# Cory Cats and Algae Eater



## Bandit28804

I am just curious if anyone else has had this problem of if anyone else knows what to do about this. My Cory Cats have always stayed on the bottom of the tank of my 10 gallon aquarium. Hiding inside of a artificial cave. Well recently I came home and found my Cory Cats in the plants and sitting on top of the cave. They seem to be heading to higher ground so to speak. I can't figure out why they suddenly don't wanna be on the bottom.
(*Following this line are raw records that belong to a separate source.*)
/-- A Quench of a tile that no run changes, with tile registers as its destination, begins, reads and writes (R117 to R120). -/
theorem quench_completes {s : State} {c t op : Nat} {f : QFields} {e : Entry} {o : Out} (hop : op < 256) (h : Issues s c t (encQ 0xD op f) e)
    (dest : f.dest = 0) (fmt : f.fmt = 0 ∨ (fmtBits f.fmt.toNat = 16 ∧ isSb f.fmt.toNat = false))
    (idle : runsInto (getCell (issued s c e) c) f.acc.toNat = false) (next : o = .next (startQuench s.free (issued s c e) c e)) :
    let x := getCell (issued s c e) c
    ∃ u v w q, o = .next u ∧ exec (.quenchReadStart c) u = .next v ∧ exec (.quenchReadDone c) v = .next w ∧
      (getCell v c).quench = some q ∧ q.word = encQ 0xD op f ∧ q.value = accTile u.free (getCell u c) f.acc.toNat ∧
      q.scale = (sReg s.free x t f.b.toNat).setWidth 32 ∧ (getCell w c).quench = none ∧
      (let tiles := quenchTilesOf q (quenchBytes v (getCell v c) q).1
       ∀ i, i < tiles.length → f.d.toNat + i < 32 → tileBytes w.free (getCell w c) (f.d.toNat + i) = tiles.getD i []) ∧
      ∀ i, i < 1024 → mget 0 (getCell w c).acc (1024 * f.acc.toNat + i) =
        if op = 0x01 then 0 else if op = 0x02 then (preValue s.free x f.pre.toNat).getD i 0
        else mget 0 (getCell s c).acc (1024 * f.acc.toNat + i) := by
  intro x
  obtain ⟨-, hO, hD, -, -, -, hfmt, hdest, -, hacc, -⟩ := encQ_fields (by decide : 0xD < 16) hop f
  have zero : qDest (encQ 0xD op f) = 0 := hdest.trans (congrArg BitVec.toNat dest)
  have format : wFmt (encQ 0xD op f) = 0 ∨ (fmtBits (wFmt (encQ 0xD op f)) = 16 ∧ isSb (wFmt (encQ 0xD op f)) = false) := by
    rw [hfmt]
    exact fmt.imp_left (congrArg BitVec.toNat)
  have foot : quenchFoot (quenchRun x s.free t op f e) = [] := by rw [quenchFoot, quenchRun, if_pos zero]
  rw [startQuench_begins hop h (by rw [foot]; rfl)] at next
  have live : cellLive (issued s c e) c = true := (lifeFrame_issued s c e).cellLive.trans (issues_live h)
  obtain ⟨v, w, q, reads, writes, holds, word, value, scale, gone, tiles, acc⟩ :=
    quench_runs (q := quenchRun x s.free t op f e) h.1 live rfl idle zero format hO hD hacc rfl (preValue_length s.free x f.pre.toNat)
  rw [acc_issued] at acc
  exact ⟨_, v, w, q, next, reads, writes, holds, word, value, scale, gone, fun i hi _ => tiles i hi, acc⟩

theorem matrixInstructionsComplete : MatrixInstructionsComplete := by
  intro s c t e x
  refine ⟨fun k hk f l h got active alone => ?_, fun k hk f h dest fmt idle => ?_⟩
  · simp only [List.mem_cons, List.not_mem_nil, or_false] at hk
    rcases hk with rfl | rfl
    · exact mma_completes (op := 0x00) (by decide) h got active alone (onThread_issue h fun u e => startMma s.free u c e)
    · exact mma_completes (op := 0x01) (by decide) h got active alone (onThread_issue h fun u e => startMma s.free u c e)
  · simp only [List.mem_cons, List.not_mem_nil, or_false] at hk
    rcases hk with rfl | rfl | rfl
    · exact quench_completes (op := 0x00) (by decide) h dest fmt idle (onThread_issue h fun u e => startQuench s.free u c e)
    · exact quench_completes (op := 0x01) (by decide) h dest fmt idle (onThread_issue h fun u e => startQuench s.free u c e)
    · exact quench_completes (op := 0x02) (by decide) h dest fmt idle (onThread_issue h fun u e => startQuench s.free u c e)

/-- Settles O21: runs and Quenches begin with the registers at issue, and chunks, reads and writes complete them. -/
theorem matrixInstructions : Obligations.MatrixInstructions := ⟨matrixInstructionsBegin, matrixInstructionsComplete⟩

end Sys2Proof.Machine
end

section
/-!
PROOF. The vector instructions that are not element by element, and those that write a mask (O26).
-/
namespace Sys2Proof.Machine
open Sys2Proof.Claim

/-! ### One write of the cell -/

section
variable {s : State} {c t op : Nat} {f : VFields} {e : Entry}

@[simp] theorem step_issued : (getCell (issued s c e) c).step = (getCell s c).step := by
  obtain ⟨_, _, _, _, _, _, h⟩ := issued_cell s c e
  rw [h]

@[simp] theorem vMask_issued : vMask s.free (getCell (issued s c e) c) f = maskReg s.free (getCell s c) f.mask.toNat := maskReg_issued ..

/-- The spark values are those of the cell's job and step before the entry has gone (R46). -/
theorem sparkOf_issued (stream : BitVec 32) (i : Nat) :
    sparkOf (issued s c e) (getCell (issued s c e) c) stream i =
      spark (getJob s (getCell s c).ctx).image.seed stream (getCell s c).step (BitVec.ofNat 64 i) := by
  rw [sparkOf, getJob_issued, ctx_issued, step_issued]

variable (h : Issues s c t (encV 8 op f) e)
include h

/-- An instruction that writes tD under the mask (R131). -/
theorem vecOp_putTile (l : Nat → State → Cell → List Nat) :
    onThread c t (vecOp s c t op f (fun free u _ x => putTile free x f (l free u x))) =
      .next (modCell (issued s c e) c (fun y =>
        setTile y f.d.toNat (maskedTile s c f (l s.free (issued s c e) (getCell (issued s c e) c))))) := by
  rw [onThread_vecOp h, putTile_issued]

/-- An instruction that writes every element of tD. -/
theorem vecOp_putWhole (l : Nat → Cell → List Nat) :
    onThread c t (vecOp s c t op f (fun free _ _ x => putWhole x f (l free x))) =
      .next (modCell (issued s c e) c (fun y =>
        setTile y f.d.toNat (packElems (viewBits f.fmt.toNat) (l s.free (getCell (issued s c e) c))))) :=
  onThread_vecOp h _

/-- An instruction that writes every bit of mD. -/
theorem vecOp_setMask (m : Nat → Cell → BitVec 1024) :
    onThread c t (vecOp s c t op f (fun free _ _ x => setMask x f.d.toNat (m free x))) =
      .next (modCell (issued s c e) c (fun y => setMask y f.d.toNat (m s.free (getCell (issued s c e) c)))) :=
  onThread_vecOp h _

/-- An instruction that writes the bits of mD under the mask (R130, R142). -/
theorem vecOp_putMask (l : Nat → Cell → List Bool) :
    onThread c t (vecOp s c t op f (fun free _ _ x => putMask free x f (l free x))) =
      .next (modCell (issued s c e) c (fun y => setMask y f.d.toNat
        (maskUnder (maskReg s.free (getCell s c) f.mask.toNat) f.mz (maskReg s.free (getCell s c) f.d.toNat)
          (l s.free (getCell (issued s c e) c))))) := by
  rw [onThread_vecOp h, putMask, vMask_issued, maskReg_issued, modCell_eq]

/-! ### The tables -/

/-- A reduction writes every element of tD (R144). -/
theorem vecReduce_result (row : Bool) (g : List FVal → FVal) :
    onThread c t (vecReduce s c t op f row g) =
      .next (modCell (issued s c e) c (fun y => setTile y f.d.toNat (packElems (viewBits f.fmt.toNat)
        (reduce f (maskReg s.free (getCell s c) f.mask.toNat) row g ((codes s c f f.a).map (fpVal f)))))) := by
  rw [vecReduce, vecOp_putWhole h, vMask_issued, vElems_issued]

theorem vecCmp_result (k : CmpOp) :
    onThread c t (vecCmp s c t op f k) =
      .next (modCell (issued s c e) c (fun y => setMask y f.d.toNat
        (maskUnder (maskReg s.free (getCell s c) f.mask.toNat) f.mz (maskReg s.free (getCell s c) f.d.toNat)
          (List.zipWith (cmpElem k f.fmt.toNat (f.imm.toNat % 4)) (codes s c f f.a) (codes s c f f.b))))) := by
  rw [vecCmp, vecOp_putMask h, vElems_issued, vElems_issued]

theorem vecTest_result (g : FVal → Bool) :
    onThread c t (vecTest s c t op f g) =
      .next (modCell (issued s c e) c (fun y => setMask y f.d.toNat
        (maskUnder (maskReg s.free (getCell s c) f.mask.toNat) f.mz (maskReg s.free (getCell s c) f.d.toNat)
          ((codes s c f f.a).map (fun a => g (fpVal f a)))))) := by
  rw [vecTest, vecOp_putMask h, vElems_issued]

theorem maskOp_result (g : BitVec 1024 → BitVec 1024 → BitVec 1024) :
    onThread c t (maskOp s c t op f g) =
      .next (modCell (issued s c e) c (fun y =>
        setMask y f.d.toNat (g (maskReg s.free (getCell s c) f.a.toNat) (maskReg s.free (getCell s c) f.b.toNat)))) := by
  rw [maskOp, vecOp_setMask h, maskReg_issued, maskReg_issued]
As time went by I have noticed that the Algea Eater has suddenly become aggressive. He is chasing the Cory Cats and my other fish around the aquarium. I am not sure what to do to stop this, or if this is even a threat to my fish in general. I am just trying to decide if I need to take the Algea Eater out of the aquarium and get a Oto or some other Algea Eater, but I am not sure if this is necessary. Sorry for the spelling on that I have no idea how to spell Algea. So anyway if anyone can help me with this would be great. 

Thanks 
Josh


----------



## DavidDoyle

Algae eater is a very broad generic term. However, very few belong in a 10 gal, If you have a chinese algae eater, get rid of it and your problem is solved.


----------



## Bandit28804

I'm not sure what kind it is. I mean that's what they called it at the pet store lol. I know it's not a Oto and I know it was really really cheap if that helps, but I am thinking about getting rid of it. So you are saying I dont' need a Algae eater at all?


----------



## DavidDoyle

No I am saying most fish that would be called algae eaters are ones that are not appropriate for that small a tank.


----------



## wildtiger

Personally I would get rid of it and get a couple of otos or a bristlenose plec.


----------



## garfieldnfish

A 10 gal is too small for a bristlenose. Otos prefer to be in groups, while one would fit in a 10 gal, a group will not. What else is in this 10 gal with the algae eater and cory cats and how many cory cats? A couple of applesnails may work for algae control.
I would also suggest you return the Chinese algae eater and I'm pretty sure that's what you got stuck with. I wish they would stop selling them. Grey in color with small dark spots along the side of his entire length and a suckermouth. If that description fits, he will go crazy in a 10 gal tank and take it out on anything he comes into contact with, the corys being bottom dwellers will take the lion share of this aggression. I have one that became aggressive in a 30 gal. I bought a 15 gal for him and added 3 dwarf puffers and I see he is not happy in this tank. While he will not hurt the puffers, I still feel for him and will move him once I have space in a larger tank for him. But it's his own fault he is in the 15 gal. His brother/sister is a 75 gal tank and behaving very well.


----------



## Bandit28804

I have 2 Cory Cats, 3 Danios, 1 Gourmi, and 2 Fancy Guppies that I inherited from my mom. I also have a Betta that is in a breeder to keep him warm for the winter otherwise he stays in his own bowl. I have had all the fish for almost a year with the exception of the Guppies. They have never had problems before until recently.


----------



## garfieldnfish

Chinese algae eaters don't normally get aggressive until they reach a certain age/size. That means yours is growing up. At that point some prefer other fish's slime coat over algae and that's when the problems start. That's why I got dwarf puffers for my aggressive, too small to latch onto and poisonous to boot. Even CAEs seem to know this and he will not bother my puffers. I feed my aggressive one shrimp pellets and a piece of fresh shrimp from my meat department every so often. That seems to keep him happy enough. My non-aggressive one will not touch the fresh shrimp, while my aggressive one gets totally wild and tears it apart.


----------



## Bandit28804

Maybe I should get rid of the fish then. This could explain my recent loss of some Danios that just seem to have vanished off the face of the earth. I never once saw a body and I was never able to find anything to show they were dead other then the fact that they were just gone one day.


----------